Prompt:
Using the listing below, select the lines with the word "Bool" and copy them.

Extracted material:
/-- The live ranges of a tile's memory are saved. -/
def saveMemory (ctx : BitVec 12) (P : TileId) (live : BitVec 128) (area : Word) : List Nat → State → State × Option Cause
  | [], s => (s, none)
  | i :: r, s =>
    if live.getLsbD i then
      match saveLines ctx (s.linesOf (gTile P.toNat (4096 * i)) 4096) s (area + BitVec.ofNat 64 (4096 * i)) with
      | (s, none) => saveMemory ctx P live area r s
      | x => x
    else saveMemory ctx P live area r s

/-- A tile is saved: its memory, its accumulator quarter, and last its state record (R425). -/
def State.saveTile (s : State) (tid : Nat) (k : Task) (P : TileId) (t : Tile) : State × Option Cause :=
  let area := k.tileArea t.copy t.vt.toNat
  let rec_ := s.recordBytes tid k P t
  let (s, live) := s.liveMap k t.core.pc
  match saveMemory k.ctx P live area (List.range 128) s with
  | (s, some c) => (s, some c)
  | (s, none) =>
    match saveLines k.ctx (s.linesOf (gAcc P.toNat 0) 65536) s (area + 0x80000) with
    | (s, some c) => (s, some c)
    | (s, none) => saveLines k.ctx ((recordsOf rec_ 64 1024).map fun l => (l, false)) s (area + 0x90000)

/-! ### TILE_STOPPED (R422, R425) -/

/-- A write of tile P to a peer that the peer has not acknowledged (R425). -/
def State.peerWrites (s : State) (P : TileId) : Bool :=
  s.io.outReqs.any fun r => r.src == s.srcOf P && r.ans.isNone && (match r.op with | .write _ => true | _ => false)

/-- Nothing of a tile is under way any more: the core and the five engines have stopped, its grid has drained, and its remote
writes are acknowledged, those to a peer before a save too (R425). An engine of a task that is to end finishes its CB only if nothing holds it (R415). -/
def State.quiet (s : State) (P : TileId) : Bool :=
  let t := s.tile P
  let ends := match s.taskOf P with | some k => k.ending.isSome | none => false
  let goes (e : Eng) : Bool :=
    (s.engine P e).finishing e && (if ends then decide ((s.engine P e).block = .none) && s.engGo P e else (s.engine P e).block.retries)
  t.stopped && t.grid.run.isNone && !([Eng.ld, .st, .gr, .mx, .rt].any goes) && (ends || !s.peerWrites P) &&
  !s.transit.any fun x => x.tile == P

/-- The bytes of a tile's memory. -/
def State.tileImage (s : State) (P : TileId) : List Byte := denseOf Config.tileBytes 0 (memSpan s.mem (gTile P.toNat 0) 0 Config.tileBytes)

/-- The CRCs of the state records and of the tile-memory images of a pair are equal (R435). Of the trailing tile, the tag of an atomic
that the leading one has issued for both, and its lateness counts, are those of the leading one. -/
def State.pairAgrees (s : State) (tid : Nat) (k : Task) (P Q : TileId) : Bool :=
  let a := s.keptTile P
  let b := s.keptTile Q
  let b := { b with core := { b.core with atomTag := a.core.atomTag },
                    eng := Vector.ofFn fun i => { b.eng[i] with lateCount := a.eng[i].lateCount, lateSum := a.eng[i].lateSum } }
  decide (crc64 (s.recordBytes tid k P a) = crc64 (s.recordBytes tid k Q b)) &&
  decide (crc64 (s.tileImage P) = crc64 (s.tileImage Q))

/-- A failed save or restore ends the task with FAULT at a virtual tile (R423, R426). -/
def State.failSwitch (s : State) (t : Nat) (c : Cause) (vt : BitVec 10) : State := s.endDomain t c.code vt

/-- Every tile of a task has stopped and nothing of it is under way. -/
def State.allQuiet (s : State) (k : Task) : Bool := k.tiles.all s.quiet

/-- A tile of a lower quad of the die is to be saved first: the context-save engine of a die takes one quad at a time, in ascending
physical order (R425). -/
def State.savesBefore (s : State) (P : TileId) : Bool :=
  s.tiles.any fun p =>
    let Q : TileId := BitVec.ofNat 10 p.1
    dieOf Q == dieOf P && decide (quadOf Q < quadOf P) && !p.2.trailing &&
    (match s.taskOf Q with
     | some k => decide (k.state = .saving) && k.ending.isNone && (kfind k.saved (savedKey p.2)).isNone && s.allQuiet k
     | none => false)

/-- TILE_STOPPED (R422, R425): this tile is saved, once the task's other tiles have stopped too, so that none of their signals and
writes comes after its image, and what its die knows of goes with it (R397). Of a pair, the leading tile is saved after the two have been compared (R435).
(DEDUCED, log entry 58: after every tile of the task has stopped.) -/
def execTileStopped (P : TileId) (s : State) : Res :=
  match (s.tile P).task with
  | none => notNow "TILE_STOPPED"
  | some t =>
    match s.task? t with
    | none => notNow "TILE_STOPPED"
    | some k =>
      let kept := s.keptTile P
      if k.state ≠ .saving ∨ k.ending.isSome ∨ (s.tile P).trailing ∨ (kfind k.saved (savedKey kept)).isSome ∨
          s.allQuiet k = false ∨ s.savesBefore P ∨ s.io.lost then notNow "TILE_STOPPED"
      else if (match s.follower P with | some Q => !s.pairAgrees t k P Q | none => false) then .next (s.pairEnd P)
      else match s.saveTile t k P kept with
        | (s, some c) => .next (s.failSwitch t c kept.vt)
        | (s, none) =>
          .next (s.modTask t fun k =>
            { k with saved := kset k.saved (savedKey kept) kept, clock := clockMax k.clock (s.die (dieOf P)).k })

/-! ### SAVE_COMPLETE (R81, R425) -/

/-- The tiles of a task go back to having none. -/
def State.freeTiles (s : State) (l : List TileId) : State :=
  { s with tiles := s.tiles.filter fun p => !l.any fun P => P.toNat == p.1 }

/-- How a slip hold names a tile while its task is switched out: by its virtual tile, with 512 for a trailing one. -/
def State.holdName (s : State) (P : TileId) : TileId :=
  (s.tile P).vt + if (s.tile P).trailing then 512 else 0

/-- The task record is written (R423). -/
def State.saveTaskRecord (s : State) (t : Nat) (k : Task) : State × Option Cause :=
  let l := k.recordBytes t (s.rcc k) s.free (k.slipHold.map fun h => (s.holdName h.1, h.2))
  saveLines k.ctx ((recordsOf l 64 60).map fun l => (l, false)) { s with free := s.free + 8 } (k.save + 0x10000)

/-- SAVE_COMPLETE (R425): the quads are freed, and the task is READY again. -/
def execSaveComplete (t : Nat) (s : State) : Res :=
  match s.task? t with
  | none => notNow "SAVE_COMPLETE"
  | some k =>
    if k.state ≠ .saving ∨ k.ending.isSome ∨ s.io.lost ∨
        ((k.tiles.filter fun P => !(s.tile P).trailing).any fun P => (kfind k.saved (savedKey (s.tile P))).isNone) then
      notNow "SAVE_COMPLETE"
    else match s.saveTaskRecord t k with
      | (s, some c) => .next (s.failSwitch t c 0)
      | (s, none) =>
        let s := s.modTask t fun x =>
          { x with state := .ready, readyAt := s.tick, tileMap := [], tileMap1 := [], slipHold := [],
                   ctr := { x.ctr with preempt := satAdd 32 x.ctr.preempt 1 } }
        let quads := k.tiles.map quadOf
        .next { (s.freeTiles k.tiles) with quads := s.quads.filter fun p => !quads.contains p.1 }

end Sys2Proof.Machine
end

Task result:
def State.peerWrites (s : State) (P : TileId) : Bool :=
def State.quiet (s : State) (P : TileId) : Bool :=
  let goes (e : Eng) : Bool :=
def State.pairAgrees (s : State) (tid : Nat) (k : Task) (P Q : TileId) : Bool :=
def State.allQuiet (s : State) (k : Task) : Bool := k.tiles.all s.quiet
def State.savesBefore (s : State) (P : TileId) : Bool :=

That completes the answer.